ATI RN
ATI Fundamentals Proctored Exam Quizlet
1. A healthcare professional is reviewing the health records of five clients. Which of the following clients is not at risk for developing acute respiratory distress syndrome?
- A. A client who experienced a near-drowning incident
- B. A client following coronary artery bypass graft surgery
- C. A client who has a hemoglobin of 15.1 g/dL
- D. A client who has dysphagia
Correct answer: C
Rationale: Acute respiratory distress syndrome (ARDS) is a severe lung condition that can be triggered by various factors such as near-drowning incidents, surgeries like coronary artery bypass graft, and underlying conditions like dysphagia. Hemoglobin levels do not directly influence the risk of developing ARDS. A hemoglobin level of 15.1 g/dL falls within the normal range and does not predispose an individual to ARDS.
2. A healthcare professional is preparing to measure an infant's temperature. Which of the following actions should the healthcare professional take?
- A. Place the tip of the thermometer under the center of the infant's axilla
- B. Pull the pinna of the infant's ear forward before inserting the probe
- C. Insert the probe 3.8 cm (1.5in) into the infant's rectum
- D. Insert the thermometer in front of the infant's tongue
Correct answer: A
Rationale: When measuring an infant's temperature, the most appropriate and non-invasive method is to place the tip of the thermometer under the center of the infant's axilla (armpit). This method is safe, quick, and comfortable for the infant. Inserting the probe into the rectum is invasive and not recommended for routine temperature measurement in infants. Inserting the thermometer in front of the infant's tongue is not a reliable method for measuring temperature. Pulling the pinna of the ear forward is a technique used for adults, not infants.
3. A healthcare professional is receiving a telephone prescription from a provider for a client who requires additional medication for pain control. Which of the following entries should the healthcare professional make in the medical record?
- A. Morphine 3 mg Subcutaneous every 4 hr. PRN for pain.
- B. Morphine 3 mg Subcutaneous
- C. Morphine 3.0 mg subcutaneously every 4 hr. PRN for pain.
- D. Morphine 3 mg Subcutaneous q 4 hr. PRN for pain.
Correct answer: D
Rationale: The correct entry for documenting the prescription for morphine is 'Morphine 3 mg Subcutaneous'. This entry accurately specifies the medication, dosage, route of administration, and frequency as prescribed by the provider. Options A, C, and D contain minor errors such as missing units of measurement or incorrect abbreviations, which could lead to misinterpretation or potential medication errors. Therefore, the most appropriate and accurate choice is 'Morphine 3 mg Subcutaneous'.
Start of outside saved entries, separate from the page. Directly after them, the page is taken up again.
-- ==== Sys2Proof/Tests/Words.lean ====
section
/-! SUPPORT. Decoding and encoding on words written out from the field tables (R82, R96, R100, R394) and opcode lists (R104,
R105, R97) of 05_encoding.md, and on the words the spec's own examples print. -/
namespace Sys2Proof.Tests
-- One declaration at a time: each more thread of the compiler takes a stack out of the same memory.
set_option Elab.async false

/-- Each word decodes to its instruction, and the encoder gives the word back. -/
def agree (l : List (BitVec 64 × Instr)) : Bool :=
  l.all fun x => decide (decode x.1 = .ok x.2) && decide (encode x.2 = some (.nimia x.1))

abbrev hA : Hdr := ⟨0, .always⟩
abbrev w (r : WReg) : Src := ⟨.w r, .none⟩
abbrev s (r : SReg) : Src := ⟨.s r, .none⟩
abbrev c (k : BitVec 7) : Src := ⟨.imm k, .none⟩
abbrev w64 (p : WPair) : Src64 := ⟨.w p, false⟩
abbrev s64 (r : SReg) : Src64 := ⟨.s r, false⟩
abbrev c64 (k : BitVec 7) : Src64 := ⟨.imm k, false⟩
abbrev us (r : SReg) : USrc := ⟨.s r, .none⟩
abbrev uc (k : BitVec 7) : USrc := ⟨.imm k, .none⟩
abbrev us64 (r : SReg) : USrc64 := ⟨.s r, false⟩
abbrev uc64 (k : BitVec 7) : USrc64 := ⟨.imm k, false⟩

def wordsInteger : List (BitVec 64 × Instr) := [
    (0x00007010100C0000, .add hA none 1 (w 2) (w 3)),
    (0x0003A01017162000, .add ⟨3, .pred 2 true⟩ (some .z) 1 (w 2) (c 69)),
    (0x00107018200E0038, .sub hA (some .s) 1 (s 4) ⟨.w 3, .neg⟩),
    (0x00207FF015080050, .mul hA 255 ⟨.w 2, .h0⟩ ⟨.ident 2, .h1⟩),
    (0x00307010100C2000, .mulhi hA .z 1 (w 2) (w 3)),
    (0x00407010100C08E5, .mad hA 1 ⟨.w 2, .hs⟩ ⟨.w 3, .hb0⟩ ⟨.w 4, .hb1⟩),
    (0x00507010100C0000, .div hA .s 1 (w 2) (w 3)),
    (0x00607010100C2000, .rem hA .z 1 (w 2) (w 3)),
    (0x0070701010020000, .abs hA true 1 (w 2)),
    (0x00807010100C0000, .min hA .s 1 (w 2) (w 3)),
    (0x00907010100C2000, .max hA .z 1 (w 2) (w 3)),
    (0x00A0701A00000180, .mov hA 1 ⟨.ident 0, .rot⟩)]

theorem test_decode_integer : agree wordsInteger = true := by decide

def wordsInteger2 : List (BitVec 64 × Instr) := [
    (0x80B20E0012345678, .movi (some 1) 7 0x12345678),
    (0x00C07010100C1200, .sel hA 1 (w 2) (w 3) ⟨1, true⟩),
    (0x00D07030100D2000, .icmp hA .geZ 3 (.w32 (w 2) (w 3))),
    (0x00D07030140E4038, .icmp hA .ltS 3 (.w64 (w64 1) ⟨.s 3, true⟩)),
    (0x00E0703008280000, .pand hA 3 ⟨1, false⟩ ⟨2, true⟩),
    (0x00F07030081C0000, .por hA 3 ⟨1, false⟩ ⟨7, false⟩),
    (0x0100706078000000, .pxor hA 6 ⟨7, true⟩ ⟨0, false⟩),
    (0x0110700020000000, .pnot hA 0 ⟨4, false⟩),
    (0x00D0701A0740C000, .icmp hA .ltZ 1 (.w32 ⟨.ident 0, .none⟩ (c 80)))]

theorem test_decode_integer_2 : agree wordsInteger2 = true := by decide

def wordsBits : List (BitVec 64 × Instr) := [
    (0x0400701017000000, .and hA 1 (w 2) (c 64)),
    (0x0410701017040000, .or hA 1 (w 2) (c 65)),
    (0x0420701017080000, .xor hA 1 (w 2) (c 66)),
    (0x04307010170C0000, .andn hA 1 (w 2) (c 67)),
    (0x0440701017100000, .shl hA 1 (w 2) (c 68)),
    (0x0450701017140000, .shr hA 1 (w 2) (c 69)),
    (0x0460701017180000, .sra hA 1 (w 2) (c 70)),
    (0x04707010171C0000, .rot hA 1 (w 2) (c 71)),
    (0x0480701010000000, .popc hA 1 (w 2)),
    (0x0490701018000000, .clz hA 1 (w 3)),
    (0x04A0701020000000, .ctz hA 1 (w 4)),
    (0x04B0701028000000, .brev hA 1 (w 5))]

theorem test_decode_bits : agree wordsBits = true := by decide

def wordsBits2 : List (BitVec 64 × Instr) := [
    (0x04C07010100C0800, .bfx hA 1 (w 2) (w 3) (w 4)),
    (0x04D07010100C0800, .bfi hA 1 (w 2) (w 3) (w 4)),
    (0x04E07010100C0800, .prmb hA 1 (w 2) (w 3) (w 4)),
    (0x04F07010100E0000, .add2 hA (some .s) 1 (w 2) (w 3)),
    (0x05007010100E2000, .sub2 hA (some .z) 1 (w 2) (w 3)),
    (0x05107010100C0000, .min2 hA .s 1 (w 2) (w 3)),
    (0x05207010100C2000, .max2 hA .z 1 (w 2) (w 3)),
    (0x05307010100C0000, .add4 hA none 1 (w 2) (w 3)),
    (0x05507010100C0800, .dot4 hA .z .s 1 (w 2) (w 3) (w 4)),
    (0x05807010100C0800, .dot8 hA 1 (w 2) (w 3) (w 4)),
    (0x05E07010100C0800, .dot2 hA .s .z 1 (w 2) (w 3) (w 4))]

theorem test_decode_bits_2 : agree wordsBits2 = true := by decide

def wordsPairs64Uniform : List (BitVec 64 × Instr) := [
    (0x08007040142401C0, .add64 hA 2 ⟨.w 1, true⟩ (s64 9)),
    (0x0810704016FC0000, .sub64 hA 2 (w64 1) (c64 63)),
    (0x08207048100F8418, .lea64 hA 2 (s64 2) ⟨.w 3, .hs⟩ (c 66)),
    (0x0900705837200000, .sadd hA 5 (us64 6) (uc64 72)),
    (0x0910705837200000, .ssub hA 5 (us64 6) (uc64 72)),
    (0x0920705837200000, .smul hA 5 (us64 6) (uc64 72)),
    (0x0930705837200000, .sshl hA 5 (us64 6) (uc64 72)),
    (0x0950705837200000, .sand hA 5 (us64 6) (uc64 72)),
    (0x0960705837200000, .sor hA 5 (us64 6) (uc64 72)),
    (0x09A0705837200000, .sld hA 5 (us64 6) (uc64 72)),
    (0x0940705837202000, .sshr hA .s 5 (us64 6) (uc64 72)),
    (0x097073FA980001C0, .smov hA 63 ⟨.ident 19, true⟩)]

theorem test_decode_pairs64_uniform : agree wordsPairs64Uniform = true := by decide

def wordsPairs64Uniform2 : List (BitVec 64 × Instr) := [
    (0x898E7E00FFFFFFFE, .smovi none 63 0xFFFFFFFE),
    (0x0990702837202000, .scmp hA .ne 2 (us64 6) (uc64 72))]

theorem test_decode_pairs64_uniform_2 : agree wordsPairs64Uniform2 = true := by decide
4. When a chest tube is accidentally removed from a client, which of the following actions should the nurse NOT take first?
- A. Obtain a chest x-ray
- B. Apply sterile gauze to the insertion site
- C. Place tape around the insertion site
- D. Assess respiratory status
Correct answer: B
Rationale: When a chest tube is accidentally removed, the priority action for the nurse is to immediately seal the insertion site with a gloved hand, a sterile occlusive dressing, or petroleum gauze to prevent air from entering the pleural space and causing a pneumothorax. Applying sterile gauze to the insertion site is not the correct initial action. The first step is to prevent respiratory compromise by ensuring the site is sealed. Therefore, the nurse should not apply sterile gauze to the insertion site first.
5. A client has global aphasia affecting both receptive and expressive language abilities. Which intervention should NOT be included in the client's care plan?
- A. Speak to the client at a slower rate.
- B. Assist the client in using flash cards with pictures.
- C. Speak to the client in a loud voice.
- D. Give instructions one step at a time.
Correct answer: C
Rationale: Individuals with global aphasia have difficulty understanding and expressing language. Speaking loudly may not improve comprehension and can be perceived as aggressive. Therefore, it is important not to speak loudly to a client with global aphasia. Speaking at a slower rate, using visual aids like flash cards, and breaking down instructions into simple steps can facilitate communication and understanding for the client.